The setup looks as follows:
- System #1:
CPU: AMD Ryzen Threadripper PRO 3955WX 16-Cores
GPU: NVIDIA RTX A5000
NIC: ConnectX-4 Lx - System #2:
CPU: AMD Ryzen 9 5900X 12-Core Processor
GPU: NVIDIA GeForce GTX 1650 (UUID: GPU-1e40bc5f-5675-d381-6ed0-ec9c0b990820)
NIC: ConnectX-4 Lx
Used fiber-optics cable: https://www.fs.com/de/products/40233.html?attribute=803&id=18479
All NICs are connected to PCIe 3.0 x16 (each Port has x8 which equals 64 GBit/s per Port), so I would expect that is not the limiting factor. Following commands have been run by us:
System #1 (Server):
$ ib_send_bw -F -d mlx5_0 -a --report_gbits
System #2 (Client):
$ ib_send_bw -F -d mlx5_0 -a 20.4.3.219 --report_gbits
This is the report by ib_send_bw
:
---------------------------------------------------------------------------------------
Send BW Test
Dual-port : OFF Device : mlx5_0
Number of qps : 1 Transport type : IB
Connection type : RC Using SRQ : OFF
PCIe relax order: ON
ibv_wr* API : ON
RX depth : 512
CQ Moderation : 100
Mtu : 4096[B] (EDIT: Use "ifconfig enpX mtu 9000" to replicate the mtu size)
Link type : Ethernet
GID index : 5
Max inline data : 0[B]
rdma_cm QPs : OFF
Data ex. method : Ethernet
---------------------------------------------------------------------------------------
local address: LID 0000 QPN 0x0092 PSN 0x52d594
GID: 00:00:00:00:00:00:00:00:00:00:255:255:20:04:03:219
remote address: LID 0000 QPN 0x0093 PSN 0x27fd9c
GID: 00:00:00:00:00:00:00:00:00:00:255:255:20:04:03:220
---------------------------------------------------------------------------------------
#bytes #iterations BW peak[Gb/sec] BW average[Gb/sec] MsgRate[Mpps]

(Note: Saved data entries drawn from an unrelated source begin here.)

-- ==== Sys2Proof/Tests/Slice0.lean ====
section
/-!
SUPPORT. Tests: the WellFormed smoke tests, one word of the spec per decoding, one small step per
instruction with the expected value from 95_test_vectors.md, and a witness for the hypotheses of every
statement of Certificates/Slice0/Obligations.lean that has some.
-/

namespace Sys2Proof.Tests

open Sys2Proof Sys2Proof.Machine

/-! ## Well-formed instructions -/

theorem test_wf_refuses_fftf_img_channel_4 : (Instr.fftfImg 4).wf = false := by decide
theorem test_wf_refuses_wback_channel_4 : (Instr.wback 4).wf = false := by decide
theorem test_wf_accepts_channel_3 : (Instr.fftfImg 3).wf = true ∧ (Instr.wback 3).wf = true := by decide

/-! ## Decoding: the words of 95_test_vectors.md section 2.1, bit fields written out per R90

`bits op ch res0 tgt res1` lays the fields of R90 out by their bit places, apart from the encoder. -/

/-- OP + CH*2^8 + RES0*2^10 + TGT*2^12 + RES1*2^14. -/
def bits (op ch res0 tgt res1 : Nat) : Nat := op + ch * 256 + res0 * 1024 + tgt * 4096 + res1 * 16384

theorem test_decode_nop : decodeTableWord 32 0x00000000 = some .nop := by decide
theorem test_decode_cvt_rgb : decodeTableWord 32 0x00000001 = some .cvtRgb := by decide
theorem test_decode_cvt_ycbcr : decodeTableWord 32 0x00001001 = some .cvtYcbcr := by decide
theorem test_decode_cvt_gray : decodeTableWord 32 0x00002001 = some .cvtGray := by decide
theorem test_decode_kbuild : decodeTableWord 32 0x00000002 = some .kbuild := by decide
theorem test_decode_fftf_img : decodeTableWord 32 0x00000310 = some (.fftfImg 3) := by decide
theorem test_decode_fftf_ker : decodeTableWord 32 0x00000011 = some .fftfKer := by decide
theorem test_decode_pmul : decodeTableWord 32 0x00000012 = some .pmul := by decide
theorem test_decode_ffti : decodeTableWord 32 0x00000013 = some .ffti := by decide
theorem test_decode_wback : decodeTableWord 32 0x00000214 = some (.wback 2) := by decide
theorem test_decode_blur : decodeTableWord 32 0x0000001F = some .blur := by decide
theorem test_decode_grad : decodeTableWord 32 0x00000020 = some .grad := by decide
theorem test_decode_nms : decodeTableWord 32 0x00000021 = some .nms := by decide
theorem test_decode_thresh : decodeTableWord 32 0x00000022 = some .thresh := by decide
theorem test_decode_hyst : decodeTableWord 32 0x00000023 = some .hyst := by decide
theorem test_decode_canny : decodeTableWord 32 0x0000002F = some .canny := by decide
/-- R100: bit 0 START, bit 1 SRST (bit 0 ignored), bit 2 IRQ_EN. -/
theorem test_decode_start : decodeTableWord 8 0b001 = some (.start false) ∧ decodeTableWord 8 0b101 = some (.start true) := by
  decide
theorem test_decode_srst : decodeTableWord 8 0b010 = some (.srst false) ∧ decodeTableWord 8 0b111 = some (.srst true) := by
  decide
theorem test_decode_fields : decodeTableWord 32 (bits 0x14 2 0 0 0) = some (.wback 2)
    ∧ decodeTableWord 32 (bits 0x01 0 0 2 0) = some .cvtGray := by decide
/-- The ILLEGAL words of section 2.1. -/
theorem test_decode_illegal : ∀ w ∈ [0x3001, 0x0101, 0x2002, 0x0003, 0x000F, 0x0111, 0x0015, 0x001E, 0x0120, 0x0420,
    0x0820, 0x4020, 0x0024, 0x0030, 0x00FF, 0x80000000, 0x1000], decodeTableWord 32 w = none := by decide
theorem test_assemble : assembleTokens ["wback", "2"] = some (.wback 2) ∧ encode (.wback 2) = 0x0214 := by decide

/-! ## Small states -/

/-- A busy machine with these latched operands and nothing in its memories. -/
def busyWith (cmd : Word) (w h : BitVec 16) (color : BitVec 2) (std s hi lo : Word) : State :=
  { State.reset with
    phase := .busy
    latch := { cmd := cmd, w := w, h := h, color := color, std := std, sizeF := s, hi := hi, lo := lo }
    imgW := w, imgH := h, color := color }

/-- The same with the default parameters (R38). -/
def busyDefault (w h : BitVec 16) (color : BitVec 2) : State := busyWith 0 w h color 1400 2 76800 25600

/-- The cells of a list of bytes from index `a`. -/
def cells (a : Nat) (l : List Nat) : Memory := Memory.cells a (l.map fun n => BitVec.ofNat 8 n)

/-- The state a step leaves, or the state before where it stops. -/
def after (o : Host.Outcome State Fault Refusal) (s : State) : State :=
  match o with
  | .next t => t
  | .fault _ => s
  | .refused _ => s

/-- `exec i s`, then the first `n` bytes of a memory. -/
def bytesAfter (i : Instr) (s : State) (p : Plane) (a n : Nat) : List (Option Nat) :=
  (List.range n).map fun j => (Memory.read ((after (exec i s) s).mem p) (a + j)).map BitVec.toNat

/-- `exec i s`, then ERR_CODE and ERR_INFO. -/
def errorAfter (i : Instr) (s : State) : Nat × Nat :=
  ((after (exec i s) s).errCode.toNat, (after (exec i s) s).errInfo.toNat)

/-! ## Arithmetic of the rules -/

/-- R10 and section 2.3: rhu at the halves. -/
theorem test_rhu : rhu 25 10 = 3 ∧ rhu (-5) 10 = 0 ∧ rhu (-15) 10 = -1 ∧ rhu 2555 10 = 256 := by decide
/-- V-CVT-1, V-CVT-2, V-CVT-3. -/
theorem test_rgb_to_ycbcr : rgbToYcbcr ⟨255, 0, 0⟩ = ⟨76, 85, 255⟩ ∧ rgbToYcbcr ⟨255, 255, 0⟩ = ⟨226, 1, 149⟩ := by
  decide +kernel
theorem test_ycbcr_to_rgb : ycbcrToRgb ⟨0, 0, 0⟩ = ⟨0, 135, 0⟩ ∧ ycbcrToRgb ⟨100, 0, 255⟩ = ⟨255, 53, 0⟩ := by
  decide +kernel
theorem test_luma_tie : luma ⟨1, 123, 0⟩ = 73 := by decide +kernel
/-- V-GRAD-2. -/
theorem test_quant : [quant 5 2, quant 5 3, quant 5 12, quant 5 13, quant (-5) 3, quant 0 (-7), quant 13 5, quant 12 5]
    = [0, 1, 1, 2, 3, 2, 0, 1] := by decide
/-- V-THR-1. -/
theorem test_classes : [classOf 5899 76800 25600, classOf 5898 76800 25600, classOf 656 76800 25600,
    classOf 655 76800 25600, classOf 0 0 0, classOf 1 0 0, classOf 1 1001 (-5)] = [2, 1, 1, 0, 0, 2, 1] := by decide
/-- V-CSR-3: 1086 pads to 2048, 9 to 16, 1 to 1. -/
theorem test_pow2ceil : [pow2ceil 1086, pow2ceil 9, pow2ceil 16, pow2ceil 2, pow2ceil 1] = [2048, 16, 16, 2, 1] := by
  decide +kernel
/-- V-CONV-4: 2.5, -0.5, 300.0, NaN, -∞, +∞, -0.0. -/
theorem test_write_back_finite : writeBack 0x4004000000000000#64 = 3 ∧ writeBack 0xBFE0000000000000#64 = 0
    ∧ writeBack 0x4072C00000000000#64 = 255 ∧ writeBack 0x8000000000000000#64 = 0 := by decide +kernel
theorem test_write_back_special : writeBack 0x7FF8000000000001#64 = 0 ∧ writeBack 0xFFF0000000000000#64 = 0
    ∧ writeBack 0x7FF0000000000000#64 = 255 := by decide +kernel
/-- 0.5 * 0.5 = 0.25, and 200 as binary64 (IEEE 754). -/
theorem test_f64_mul : f64Mul 0x3FE0000000000000#64 0x3FE0000000000000#64 = 0x3FD0000000000000#64
    ∧ f64OfByte 200 = 0x4069000000000000#64 := by decide +kernel
/-- V-KER-1: the enclosure of each default tap contains the exact value 0.11020945604615712491,
0.23691201406344842654, 0.30575705978078889709, to the 20 digits given. -/
theorem test_kernel_enclosure : ∀ e ∈ [(2, 11020945604615712491), (1, 23691201406344842654), (0, 30575705978078889709)],
    weightLo 1400 2 e.1 * 10 ^ 20 ≤ (e.2 + 1) * kerOne ∧ (e.2 - 1) * kerOne ≤ weightHi 1400 2 e.1 * 10 ^ 20
      ∧ (weightHi 1400 2 e.1 - weightLo 1400 2 e.1) * 2 ^ 100 ≤ kerOne := by decide +kernel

2 1000 0.000000 0.054278 3.392360
4 1000 0.000000 0.094776 2.961734
8 1000 0.00 0.22 3.407039
16 1000 0.00 0.44 3.402634
32 1000 0.00 0.87 3.404835
64 1000 0.00 1.76 3.434656
128 1000 0.00 3.49 3.408432
256 1000 0.00 6.96 3.397778
512 1000 0.00 12.31 3.004447
1024 1000 0.00 13.25 1.617233
2048 1000 0.00 13.77 0.840626
4096 1000 0.00 14.03 0.428310
8192 1000 0.00 14.21 0.216778
16384 1000 0.00 14.24 0.108639
32768 1000 0.00 14.31 0.054605
65536 1000 0.00 14.33 0.027337
131072 1000 0.00 14.34 0.013677
262144 1000 0.00 14.35 0.006841
524288 1000 0.00 14.35 0.003421
1048576 1000 0.00 14.35 0.001711
2097152 1000 0.00 14.35 0.000855
4194304 1000 0.00 14.35 0.000428
8388608 1000 0.00 14.35 0.000214
---------------------------------------------------------------------------------------
Other configuration informations:
$ ibv_devinfo
hca_id: mlx5_0
transport: InfiniBand (0)
fw_ver: 14.32.1010
node_guid: 08c0:eb03:00cb:9382
sys_image_guid: 08c0:eb03:00cb:9382
vendor_id: 0x02c9
vendor_part_id: 4117
hw_ver: 0x0
board_id: MT_2420110034
phys_port_cnt: 1
port: 1
state: PORT_ACTIVE (4)
max_mtu: 4096 (5)
active_mtu: 4096 (5)
sm_lid: 0
port_lid: 0
port_lmc: 0x00
link_layer: Ethernet
$ ibdev2netdev
mlx5_0 port 1 ==> enp5s0f0np0 (Up)
mlx5_1 port 1 ==> enp5s0f1np1 (Down)
$ ethtool enp5s0f0np0
Settings for enp5s0f0np0:
Supported ports: [ FIBRE ]
Supported link modes: 1000baseKX/Full
10000baseKR/Full
25000baseCR/Full
25000baseKR/Full
25000baseSR/Full
Supported pause frame use: Symmetric
Supports auto-negotiation: Yes
Supported FEC modes: None BaseR RS
Advertised link modes: 1000baseKX/Full
10000baseKR/Full
25000baseCR/Full
25000baseKR/Full
25000baseSR/Full
Advertised pause frame use: Symmetric
Advertised auto-negotiation: Yes
Advertised FEC modes: RS
Link partner advertised link modes: Not reported
Link partner advertised pause frame use: No
Link partner advertised auto-negotiation: Yes
Link partner advertised FEC modes: Not reported
Speed: 25000Mb/s
Duplex: Full
Port: FIBRE
PHYAD: 0
Transceiver: internal
Auto-negotiation: on
Cannot get wake-on-lan settings: Operation not permitted
Current message level: 0x00000004 (4)
link
Link detected: yes
Is there anything else I should take care of? I appreciate any help or advice on this topic.